What I’m talking about are the micro ways in which fashion magazines. pop culture websites and mainstream culture adopts vernacular, dances, hair and fashion trends from the Black community and pretends they’ve stumbled upon a new trend. It happens quite often.
Check out a few examples on the following pages.
And for more on this topic, check out the trailer for “Bleaching Black Culture,” which is available on iTunes, Google Play, and Amazon now.
Twerking
Miley Cyrus jiggles a flat butt cheek in a viral video and then again on stage and all of a sudden it’s the hottest new dance craze. Publications try to write articles, complete with gifs, about how to achieve the perfect twerk, ABC offered a scientific explanation of the dance and, in the tradition of “Dirty Dancing” and “Footloose,” schools started suspending students for attempting the dance on school property. Rarely, did anyone ever pause long enough to realize that twerking didn’t originate from Miley or even the New Orleans bounce scene. Debbie Allen was the first one who I heard speak on twerking with legit facts.
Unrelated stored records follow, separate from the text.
-- ==== Sys2Proof/Machine/System.lean ====
section
/-! DEFINITION. The system controller: Reset and power-good, clock loss, SAFE_N, Safe-Hold requests, mode requests, Retention
entry, the end of a debug session, the TAP instructions (R19, R30, R374, R376, R412 to R415, R432 to R436). -/

namespace Sys2Proof.Machine

/-! ## Reset and power-up -/

/-- RESET_N_ASSERT (R30). -/
def execResetNAssert (s : State) : Out := .next s.toReset

/-- Reset threshold of a rail in mV (Table 16.1). -/
def State.railReset (s : State) (r : Rail) : Nat :=
  match r with
  | .vddcore => if s.sys.mode = .retention then 680 else 740
  | .vddioA33 => 2950
  | .vddioB33 => 2950
  | .vddioA18 => 1600
  | .vddioB18 => 1600
  | .vdda => 3050
  | .vdda18 => 1650
  | .vddpll => 740
  | .vddser => 840

/-- SUPPLY_FALL (R412): a rail stands at `mV`. -/
def execSupplyFall (r : Rail) (mV : Nat) (s : State) : Out := .next (if mV < s.railReset r then s.toReset else s)

/-- POWER_GOOD (R414): Table 16.2, from Reset to Blank; a LOWER record restarts R323 (R324). -/
def execPowerGood (xin50 : Bool) (s : State) : Out :=
  if s.sys.mode = .reset then
    let s := (s.setFld F.SYS_CLK_STAT_XIN_SEL 0 0 (if xin50 then 2 else 1)).flScan
    let s : State := { s with sys := { s.sys with mode := .blank, prev := .reset, changes := 0 } }
    let s := s.setFld F.TW_STAT_LINK 0 0 1
    .next (match s.fl.lower with
      | some l => s.plErase l
      | none => s)
  else .next s

/-! ## Clock loss and SAFE_N -/

/-- CLOCK_LOST (R19): Safe-Hold with CAUSE CLOCK, and every clock but the internal oscillator's stops, so that nothing is due
after this lc, of which further causes of Safe-Hold still count (Table 16.12); the port clock is that oscillator (Table 12.3). Without the clocks (Reset, Retention) nothing is watched. -/
def execClockLost (s : State) : Out :=
  if s.mode = .reset ∨ s.mode = .retention then .next s
  else
    let s := (((s.enterSafeHold 5 0 none).setFld F.SYS_CLK_STAT_CLK_LOST 0 0 1).setFld F.SYS_CLK_STAT_PLL_LOCK 0 0 0).setFld F.FL_WS_WSMIN 0 0 0
    .next (s.mark (RegName.SYS_CLK_STAT.addr 0 0) false)

/-- SAFE_N acts (R415): Ready, the Run modes, Handover. -/
def State.safeNActs (s : State) : Bool := decide (s.mode = .ready) || s.mode.run

/-- Safe-Hold has been entered in this lc: a cause of a lower code is still recorded (Table 16.12). -/
def State.holdNow (s : State) : Bool := decide (s.mode = .safeHold) && s.marked (RegName.SYS_SAFE.addr 0 0) false

/-- SAFE_N_FALL (R415). -/
def execSafeNFall (s : State) : Out :=
  let s : State := { s with sys := { s.sys with safeNLow := true } }
  .next (if s.safeNActs then ((s.evcRaise 0x1E1).pwmForceAll).sched 16 .safeNTimeout else s)

/-- SAFE_N_TIMEOUT (R415): 16 consecutive lc low. -/
def execSafeNTimeout (s : State) : Out :=
  .next (if (s.safeNActs || s.holdNow) && s.sys.safeNLow then (s.unsched .safeNTimeout).enterSafeHold 3 0 none else s)

/-- SAFE_N_RISE (R415): short of 16 lc a glitch is counted; the pins leave the safe pattern at their period starts. In the lc
that follows 16 lc low, Safe-Hold is entered all the same. -/
def execSafeNRise (s : State) : Out :=
  let now := s.now
  let short := s.cal.any fun e => decide (e.2 = .safeNTimeout) && decide (now < e.1)
  let full := s.cal.any fun e => decide (e.2 = .safeNTimeout) && decide (e.1 ≤ now)
  let s : State := { s with sys := { s.sys with safeNLow := false } }
  let s := s.unsched .safeNTimeout
  .next (if full && (s.safeNActs || s.holdNow) then s.enterSafeHold 3 0 none else if !s.safeNActs then s else if short then s.bump F.SYS_SAFE_GLITCH 0 0 else s)

/-- SAFE_REQUEST (R432): the control domain runs. -/
def execSafeRequest (_k : Fin 8) (s : State) : Out := .next (if s.mode.live then s.enterSafeHold 2 0 none else s)

/-! ## Debug sessions -/

/-- Releases a halted pair (R369, R372): its reservation is cleared, its signature sweep starts anew. -/
def State.dbgRelease (s : State) (p : Pair) : State :=
  let was := (s.pair p).halted
  let s := s.modPair p fun x =>
    { x with halted := false, haltReq := false, step := false, resv := if was then none else x.resv }
  if was then s.sched 0 (.sweepSnapshot p) else s

/-- Ends the debug session (R376). -/
def State.dbgEnd (s : State) : State :=
  let s := (s.setFld F.DBG_STAT_AUTH 0 0 0).setFld F.DBG_STAT_STATE 0 0 0
  let s := s.unsched .authComplete
  let s : State := { s with dbg := { s.dbg with authBusy := false } }
  (List.finRange 4).foldl State.dbgRelease s

/-- The TAP loads an instruction. -/
def State.tapLoad (s : State) (i : TapInstr) : State := { s with dbg := { s.dbg with tap := i } }

/-- EXTEST, SAMPLE and PRELOAD are accepted (R374). -/
def State.tapOpen (s : State) : Bool :=
  decide (s.sys.mode = .blank) && s.dbgFull

/-- TAP_BYPASS (R374). -/
def execTapBypass (s : State) : Out := .next (s.tapLoad .bypass)
/-- TAP_IDCODE (R374): it answers DBG_ID. -/
def execTapIdcode (s : State) : Out := .next ((s.tapLoad .idcode).answer (s.reg .DBG_ID 0 0))
/-- TAP_EXTEST (R374). -/
def execTapExtest (s : State) : Out := .next (s.tapLoad (if s.tapOpen then .extest else .bypass))
/-- TAP_SAMPLE (R374). -/
def execTapSample (s : State) : Out := .next (s.tapLoad (if s.tapOpen then .sample else .bypass))
/-- TAP_PRELOAD (R374). -/
def execTapPreload (s : State) : Out := .next (s.tapLoad (if s.tapOpen then .preload else .bypass))

/-! ## Mode requests -/

/-- IMGBASE of the background-service record (Table 16.11). -/
def State.imgBase (s : State) : Nat := match s.sys.bg with
  | w :: _ => w.toNat
  | [] => 0

/-- Safe-Hold that a mode request can leave: CAUSE 0x02 to 0x04 (Table 16.9). -/
def State.softHold (s : State) : Bool :=
  decide (s.mode = .safeHold) && decide (2 ≤ s.fld F.SYS_SAFE_CAUSE 0 0 ∧ s.fld F.SYS_SAFE_CAUSE 0 0 ≤ 4)

/-- The present mode accepts a request for the mode of code `t` (R433, R435, R436, Tables 16.9 and 16.12). -/
def State.modeOk (s : State) (t : Nat) : Bool :=
  let maint := decide (s.mode = .maintenance) && s.sys.faultReq.isNone
  match t with
  | 5 => (s.softHold && !s.sys.safeNLow) || maint
  | 10 => s.holdNow || (decide (s.mode = .ready) || s.mode.run || maint) && !s.flag F.TW_STAT_FHOLD 0 0 && s.twin.leaveAt.isNone
  | 11 => decide (s.mode = .ready) || s.softHold
  | 12 => decide (s.mode = .ready) && decide (s.imgBase ≠ 0) && (List.finRange 4).all fun (p : Pair) => !(s.pair p).halted
  | _ => false

/-- Enters Maintenance (R435): the control domain stops, TW_OWN is low (Table 15.8). -/
def State.enterMaintenance (s : State) : State :=
  let s := ((s.setMode .maintenance).domainStop).stationStop
  ((s.unsched .safeNTimeout).setOwn false).modTwin fun t => { t with step := 0, lockOn := false, armed := false, tx := none }

/-- What an accepted mode request does; out of Safe-Hold, Ready is entered as the lc ends (Table 16.12). -/
def State.modeDo (s : State) (t : Nat) : State :=
  match t with
  | 5 => if s.mode = .maintenance then s.enterReady .maint else { s with sys := { s.sys with readyReq := true } }
  | 10 => s.enterSafeHold 4 0 none
  | 11 => s.enterMaintenance
  | 12 =>
    let s : State := { s with sys := { s.sys with retReq := true } }
    if s.dma.block.isNone && !s.flashBusy then s.emit .retentionEntry else s
  | _ => s

/-- As an lc ends, a request to leave Safe-Hold takes effect, unless SAFE_N or another cause keeps the device there (R433, Table 16.12). -/
def State.readyTake (s : State) : State :=
  if s.sys.readyReq then
    let s : State := { s with sys := { s.sys with readyReq := false } }
    if s.modeOk 5 && decide (s.mode = .safeHold) then s.enterReady .safe else s
  else s

/-- A write to SYS_MODE_REQ (R433): ERR is W1C (R9); a target from T0 at Monitor is a request; a target of 0 is none. -/
def State.modeReqWrite (s : State) (r : Req) (v : Word) : State :=
  let s := if v.getLsbD 8 && !(s.came .SYS_MODE_REQ 0 0).getLsbD 8 then s.setFld F.SYS_MODE_REQ_ERR 0 0 0 else s
  let t := getBits v 3 0
  if r.t0mon && decide (t ≠ 0) then
    if s.modeOk t then s.modeDo t else s.raiseFld F.SYS_MODE_REQ_ERR 0 0 1
  else s

/-- A request for the mode of code `t` (R433). -/
def modeCmd (o : ModeOrigin) (t : Nat) (s : State) : Out :=
  match o with
  | .host f => hpCmd f 0x20 [BitVec.ofNat 8 t] (fun _ s =>
      if s.modeOk t then (s.modeDo t).hpRespond 0x20 f .ok [] else s.hpRespond 0x20 f s.hpRefusal []) s
  | .bus r => regCmd r .write .SYS_MODE_REQ 0 0 (fun s => s.modeReqWrite r (BitVec.ofNat 32 t)) s

/-- MODE_READY (R433). -/
def execModeReady (o : ModeOrigin) (s : State) : Out := modeCmd o 5 s
/-- MODE_SAFE_HOLD (R432). -/
def execModeSafeHold (o : ModeOrigin) (s : State) : Out := modeCmd o 10 s
/-- MODE_MAINTENANCE (R435). -/
def execModeMaintenance (o : ModeOrigin) (s : State) : Out := modeCmd o 11 s
/-- MODE_RETENTION (R436). -/
def execModeRetention (o : ModeOrigin) (s : State) : Out := modeCmd o 12 s

/-! ## Retention -/

/-- Registers that outlast Retention: PTU and EVC state (R29), flash and fuse content, the state of the clock inputs. -/
def retained (r : RegName) : Bool :=
  let a := r.addr 0 0
  lasting r || decide (0x41000000 ≤ a ∧ a < 0x41200000) || decide (r = .FL_INTERRUPTEDj) || decide (r = .SYS_CLK_STAT)

/-- The registers that Retention does not keep are lost (R29). What is kept "until Reset" or counted "since Reset" stays: the
loads started, the failures and the lock of authentication (R368; DEDUCED, log entry 122). -/
def State.retain (s : State) : State :=
  let t := s.resetRegs fun r => !retained r
  ((t.setFld F.SYS_START_LOADS 0 0 (s.fld F.SYS_START_LOADS 0 0)).setFld F.DBG_STAT_LOCKED 0 0
    (s.fld F.DBG_STAT_LOCKED 0 0)).setFld F.DBG_STAT_FAILS 0 0 (s.fld F.DBG_STAT_FAILS 0 0)

/-- RETENTION_ENTRY (R436): the debug session ends, the EVC state is kept, the pins are latched, the clocks stop; the registers
that Retention does not keep are lost (R29); a wake edge that fell during entry acts now (Table 16.12). -/
def execRetentionEntry (s : State) : Out :=
  if decide (s.mode = .ready) && s.sys.retReq && s.dma.block.isNone && !s.flashBusy then
    let latch := ((List.finRange 16).flatMap fun n => [s.pwmPin n 0, s.pwmPin n 1]) ++
      ((List.finRange 24).flatMap fun n => [s.tmioPin n 0, s.tmioPin n 1])
    let wake := s.sys.wake.toList.map Instr.retentionWake
    let s := (((s.dbgEnd).setMode .retention).domainStop).stationStop
    let s := s.retain
    let r := State.reset
    let s := (s.clearMem 0x50000000 0x50010000).setFld F.TW_STAT_LINK 0 0 0
    .next { s with
      cal := s.cal.filter fun e => match e.2 with
        | .evcEvent _ => true
        | _ => false
      inbox := wake, mx := r.mx, pairs := r.pairs, ix := r.ix, dma := r.dma, tmr := r.tmr, tod := r.tod
      adc := r.adc, rot := r.rot, cmps := r.cmps, pwm := r.pwm, dlWaits := false, pos := r.pos, le := r.le, twin := r.twin
      eth := s.eth.map fun e => { e with fifo := [], ix := 0 }
      sc := r.sc, hp := none, load := r.load, qtag := r.qtag
      fl := { s.fl with banks := s.fl.banks.map FBankSt.atReset, key := false }
      sys := { s.sys with latch := latch } }
  else .next s

end Sys2Proof.Machine
end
“Well twerking is nothing but African isolations. It’s an African dance. It’s been given a new name. They’ve been twerking for 500 centuries.”
Bantu Knots
If you ask White folks, Crazy Eyes, from “Orange Is The New Black” was the first person to wear bantu knots. How do I know? Well, when Rihanna showed up at the iHeart Music Awards earlier this year, rocking the knots most Black girls have known very well, people said that’s where the look came from. Close but no cigar. That’s an almost ancient African hair style. The style was so new to White folks, they didn’t know quite what to call it. So the dubbed Rih Rih’s bantu knots, “hair nubbins.”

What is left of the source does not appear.